#### Assignment:
Among the lines below, take the one holding "theorem State.dstPoly_collab (s", the one holding "theorem State.dstPoly_done (s", and all lines between them. Set them down exactly.

#### Records provided:

/-! ### tbTransform -/

@[simp] theorem State.tbTransform_slotsM1 (s : State) (op : TeOp) :
    (s.tbTransform op).slotsM1 = s.slotsM1 := rfl
@[simp] theorem State.tbTransform_collab (s : State) (op : TeOp) : (s.tbTransform op).collab = s.collab := rfl
@[simp] theorem State.tbTransform_mem (s : State) (op : TeOp) : (s.tbTransform op).mem = s.mem := rfl
@[simp] theorem State.tbTransform_tb (s : State) (op : TeOp) :
    (s.tbTransform op).tb = (match allWritten s.tb with
      | some v => (transform s.collab op v).map some
      | none => tbUnwritten) := rfl
@[simp] theorem State.tbTransform_ie (s : State) (op : TeOp) : (s.tbTransform op).ie = s.ie := rfl
@[simp] theorem State.tbTransform_busy (s : State) (op : TeOp) : (s.tbTransform op).busy = s.busy := rfl
@[simp] theorem State.tbTransform_done (s : State) (op : TeOp) : (s.tbTransform op).done = s.done := rfl
@[simp] theorem State.tbTransform_ill (s : State) (op : TeOp) : (s.tbTransform op).ill = s.ill := rfl
@[simp] theorem State.tbTransform_rej (s : State) (op : TeOp) : (s.tbTransform op).rej = s.rej := rfl
@[simp] theorem State.tbTransform_cmdr (s : State) (op : TeOp) : (s.tbTransform op).cmdr = s.cmdr := rfl
@[simp] theorem State.tbTransform_snap (s : State) (op : TeOp) : (s.tbTransform op).snap = s.snap := rfl
@[simp] theorem State.tbTransform_ext (s : State) (op : TeOp) : (s.tbTransform op).ext = s.ext := rfl
@[simp] theorem State.tbTransform_rsp (s : State) (op : TeOp) : (s.tbTransform op).rsp = s.rsp := rfl
@[simp] theorem State.tbTransform_rstN (s : State) (op : TeOp) : (s.tbTransform op).rstN = s.rstN := rfl
@[simp] theorem State.tbTransform_moves (s : State) (op : TeOp) : (s.tbTransform op).moves = s.moves := rfl
@[simp] theorem State.tbTransform_freeIx (s : State) (op : TeOp) : (s.tbTransform op).freeIx = s.freeIx := rfl

/-! ### dstPoly -/

@[simp] theorem State.dstPoly_slotsM1 (s : State) (r : Slot) (cs : List (Option Coef)) :
    (s.dstPoly r cs).slotsM1 = s.slotsM1 := rfl
@[simp] theorem State.dstPoly_collab (s : State) (r : Slot) (cs : List (Option Coef)) :
    (s.dstPoly r cs).collab = s.collab := rfl
@[simp] theorem State.dstPoly_mem (s : State) (r : Slot) (cs : List (Option Coef)) :
    (s.dstPoly r cs).mem = s.mem.writeRun (slotBase r.toNat) (fillFree s.freeIx (slotBase r.toNat) (coefBytes cs)) := rfl
@[simp] theorem State.dstPoly_tb (s : State) (r : Slot) (cs : List (Option Coef)) :
    (s.dstPoly r cs).tb = s.tb := rfl
@[simp] theorem State.dstPoly_ie (s : State) (r : Slot) (cs : List (Option Coef)) :
    (s.dstPoly r cs).ie = s.ie := rfl
@[simp] theorem State.dstPoly_busy (s : State) (r : Slot) (cs : List (Option Coef)) :
    (s.dstPoly r cs).busy = s.busy := rfl
@[simp] theorem State.dstPoly_done (s : State) (r : Slot) (cs : List (Option Coef)) :
    (s.dstPoly r cs).done = s.done := rfl
@[simp] theorem State.dstPoly_ill (s : State) (r : Slot) (cs : List (Option Coef)) :
    (s.dstPoly r cs).ill = s.ill := rfl
@[simp] theorem State.dstPoly_rej (s : State) (r : Slot) (cs : List (Option Coef)) :
    (s.dstPoly r cs).rej = s.rej := rfl
@[simp] theorem State.dstPoly_cmdr (s : State) (r : Slot) (cs : List (Option Coef)) :
    (s.dstPoly r cs).cmdr = s.cmdr := rfl
@[simp] theorem State.dstPoly_snap (s : State) (r : Slot) (cs : List (Option Coef)) :
    (s.dstPoly r cs).snap = s.snap := rfl
@[simp] theorem State.dstPoly_ext (s : State) (r : Slot) (cs : List (Option Coef)) :
    (s.dstPoly r cs).ext = s.ext := rfl
@[simp] theorem State.dstPoly_rsp (s : State) (r : Slot) (cs : List (Option Coef)) :
    (s.dstPoly r cs).rsp = s.rsp := rfl
@[simp] theorem State.dstPoly_rstN (s : State) (r : Slot) (cs : List (Option Coef)) :
    (s.dstPoly r cs).rstN = s.rstN := rfl
@[simp] theorem State.dstPoly_moves (s : State) (r : Slot) (cs : List (Option Coef)) :
    (s.dstPoly r cs).moves = s.moves := rfl
@[simp] theorem State.dstPoly_freeIx (s : State) (r : Slot) (cs : List (Option Coef)) :
    (s.dstPoly r cs).freeIx = s.freeIx + 1 := rfl

/-! ### dstBuf -/

@[simp] theorem State.dstBuf_slotsM1 (s : State) (bs : List (Option Byte)) :
    (s.dstBuf bs).slotsM1 = s.slotsM1 := rfl
@[simp] theorem State.dstBuf_collab (s : State) (bs : List (Option Byte)) :
    (s.dstBuf bs).collab = s.collab := rfl
@[simp] theorem State.dstBuf_mem (s : State) (bs : List (Option Byte)) :
    (s.dstBuf bs).mem = s.mem.writeRun bufBase (fillFree s.freeIx bufBase bs) := rfl
@[simp] theorem State.dstBuf_tb (s : State) (bs : List (Option Byte)) : (s.dstBuf bs).tb = s.tb := rfl
@[simp] theorem State.dstBuf_ie (s : State) (bs : List (Option Byte)) : (s.dstBuf bs).ie = s.ie := rfl
@[simp] theorem State.dstBuf_busy (s : State) (bs : List (Option Byte)) : (s.dstBuf bs).busy = s.busy := rfl
@[simp] theorem State.dstBuf_done (s : State) (bs : List (Option Byte)) : (s.dstBuf bs).done = s.done := rfl
@[simp] theorem State.dstBuf_ill (s : State) (bs : List (Option Byte)) : (s.dstBuf bs).ill = s.ill := rfl
@[simp] theorem State.dstBuf_rej (s : State) (bs : List (Option Byte)) : (s.dstBuf bs).rej = s.rej := rfl
@[simp] theorem State.dstBuf_cmdr (s : State) (bs : List (Option Byte)) : (s.dstBuf bs).cmdr = s.cmdr := rfl
@[simp] theorem State.dstBuf_snap (s : State) (bs : List (Option Byte)) : (s.dstBuf bs).snap = s.snap := rfl
@[simp] theorem State.dstBuf_ext (s : State) (bs : List (Option Byte)) : (s.dstBuf bs).ext = s.ext := rfl
@[simp] theorem State.dstBuf_rsp (s : State) (bs : List (Option Byte)) : (s.dstBuf bs).rsp = s.rsp := rfl
@[simp] theorem State.dstBuf_rstN (s : State) (bs : List (Option Byte)) : (s.dstBuf bs).rstN = s.rstN := rfl
@[simp] theorem State.dstBuf_moves (s : State) (bs : List (Option Byte)) :
    (s.dstBuf bs).moves = s.moves := rfl
@[simp] theorem State.dstBuf_freeIx (s : State) (bs : List (Option Byte)) :
    (s.dstBuf bs).freeIx = s.freeIx + 1 := rfl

#### Exercise output:
@[simp] theorem State.dstPoly_collab (s : State) (r : Slot) (cs : List (Option Coef)) :
    (s.dstPoly r cs).collab = s.collab := rfl
@[simp] theorem State.dstPoly_mem (s : State) (r : Slot) (cs : List (Option Coef)) :
    (s.dstPoly r cs).mem = s.mem.writeRun (slotBase r.toNat) (fillFree s.freeIx (slotBase r.toNat) (coefBytes cs)) := rfl
@[simp] theorem State.dstPoly_tb (s : State) (r : Slot) (cs : List (Option Coef)) :
    (s.dstPoly r cs).tb = s.tb := rfl
@[simp] theorem State.dstPoly_ie (s : State) (r : Slot) (cs : List (Option Coef)) :
    (s.dstPoly r cs).ie = s.ie := rfl
@[simp] theorem State.dstPoly_busy (s : State) (r : Slot) (cs : List (Option Coef)) :
    (s.dstPoly r cs).busy = s.busy := rfl
@[simp] theorem State.dstPoly_done (s : State) (r : Slot) (cs : List (Option Coef)) :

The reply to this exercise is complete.